• _Action item_
Count the lines of data below that include "refine". Provide only the number.

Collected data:

== Segment start ==

/-- The low `w` bits of `v`, least significant first, read as a word (R192). -/
theorem wordOfBits_testBits (v w : Nat) :
    wordOfBits ((List.range w).map fun i => some (v.testBit i)) = some (v % 2 ^ w) := by
  induction w generalizing v with
  | zero => simp [wordOfBits, Nat.mod_one]
  | succ w ih =>
    rw [List.range_succ_eq_map, List.map_cons, List.map_map]
    have htail : (fun i => some (v.testBit i)) ∘ Nat.succ = fun i => some ((v / 2).testBit i) := by
      funext i
      exact congrArg some (Nat.testBit_succ v i)
    rw [htail, wordOfBits, ih, Nat.pow_succ', Nat.mod_mul, Nat.toNat_testBit]
    simp

/-- The frame at rest in the chain: place `15-j` of device `d` holds the value sent for CH_ORDER(j) (R155). -/
theorem chainWord_frameBits {b : Build} (hw : b.wellFormed = true) {n w : Nat} {val : Nat → Nat → Nat} {d j : Nat}
    (hd : d < n) (hj : j < 16) :
    chainWord b ((frameBits b n w val).reverse.map some) w d (15 - j) = some (val d (b.chOrderAt j) % 2 ^ w) := by
  obtain ⟨hnch, -, -, -, -⟩ := Build.wellFormed_values hw
  have hpair : (b.sendOrder n).reverse[d * 16 + (15 - j)]? = some (d, b.chOrderAt j) := by
    rw [List.getElem?_reverse (by rw [b.length_sendOrder, hnch]; omega), ← b.getElem?_sendOrder hd (hnch ▸ hj),
      b.length_sendOrder, hnch]
    exact congrArg _ (by omega)
  have hbits : (frameBits b n w val).reverse.map some = (b.sendOrder n).reverse.flatMap fun x =>
      (List.range w).map fun i => some ((val x.1 x.2).testBit i) := by
    simp only [frameBits, List.reverse_flatMap, List.map_flatMap, Function.comp_def, reverse_valueBits, List.map_map]
  rw [chainWord, hnch, hbits, take_drop_flatMap (by simp) hpair, wordOfBits_testBits]

/-- Settles O50: the frame fills the chain, and values below 2^w are their own low `w` bits. -/
theorem observerShowsTheFrame : Obligations.ObserverShowsTheFrame := by
  unfold Obligations.ObserverShowsTheFrame
  intro b n w val c p hw hdclk hle hlen hval
  obtain ⟨hnch, -, -, -, -⟩ := Build.wellFormed_values hw
  obtain ⟨-, -, hevents, -⟩ := sends_frame hw n w val p ⟨hdclk, hle⟩
  rw [hevents, Chain.run_frame c (hlen.trans (length_frameBits hw n w val).symm)]
  refine ⟨_, rfl, rfl, rfl, fun d j hd hj => ?_⟩
  have hch : b.chOrderAt j < 16 := hnch ▸ Build.chOrderAt_lt hw (hnch ▸ hj)
  rw [chainWord_frameBits hw hd hj, Nat.mod_eq_of_lt (hval d hd _ hch)]

end Machine

end Sys2Proof

/-! Proofs for the statements about the frame buffer (44_framebuffer.md): the cells FB_FILL and FB_CLEAR write, and the
checks of a pixel's position and of a uniform value's range. -/

namespace Sys2Proof.Machine

/-- FB_FILL's loops write no address outside the grid (R167). -/
theorem Memory.read_fill_outside (m : Memory) {build : Build} (hs : build.slots = 4) (r g b w : Nat) {a : Nat}
    (ha : build.cells ≤ a) : (m.fill build r g b w).read a = m.read a := by
  refine Memory.fill_induction (fun m' => m'.read a = m.read a) m build r g b w rfl fun m' row col hr hc ih => ?_
  have hbelow : build.pixelBase row col + 4 ≤ a := (Build.pixelBase_lt build row col hs hr hc).trans ha
  exact (m'.read_writePixel_other _ a r g b w (.inr hbelow)).trans ih

/-- Settles O21: FB_FILL has no check to fail, and its body is the fill. -/
theorem fbFillCompletes : Obligations.FbFillCompletes := by
  unfold Obligations.FbFillCompletes
  intro s r g b w hw hf
  obtain ⟨-, hslots, -, -, -⟩ := Build.wellFormed_values hw
  exact ⟨_, (exec_fbFill r g b w s).trans (accept_pass hf rfl),
    fun _ hr _ hc => s.fb.shows_fill hslots r.toNat g.toNat b.toNat w.toNat hr hc,
    fun _ ha => s.fb.read_fill_outside hslots _ _ _ _ ha, rfl⟩

/-- Settles O22: FB_CLEAR's body is the fill in the one value 0. -/
theorem fbClearCompletes : Obligations.FbClearCompletes := by
  unfold Obligations.FbClearCompletes
  intro s hw hf
  obtain ⟨-, hslots, -, -, -⟩ := Build.wellFormed_values hw
  exact ⟨_, (exec_fbClear s).trans (accept_pass hf rfl), fun _ ha => s.fb.read_fill_uniform hw 0 ha,
    fun _ ha => s.fb.read_fill_outside hslots _ _ _ _ ha, rfl⟩

/-- A pixel with a row or a column outside the grid fails check 3 of FB_SET_PIXEL (R166, R206). -/
theorem State.indexCheck_outside {s : State} {row col : Nat} (h : s.build.rows ≤ row ∨ s.build.cols ≤ col) :
    s.indexCheck row col = some .index := by
  have hout : ¬ (row < s.build.rows ∧ col < s.build.cols) := by omega
  exact if_neg hout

== Segment end ==

• _Written solution_
2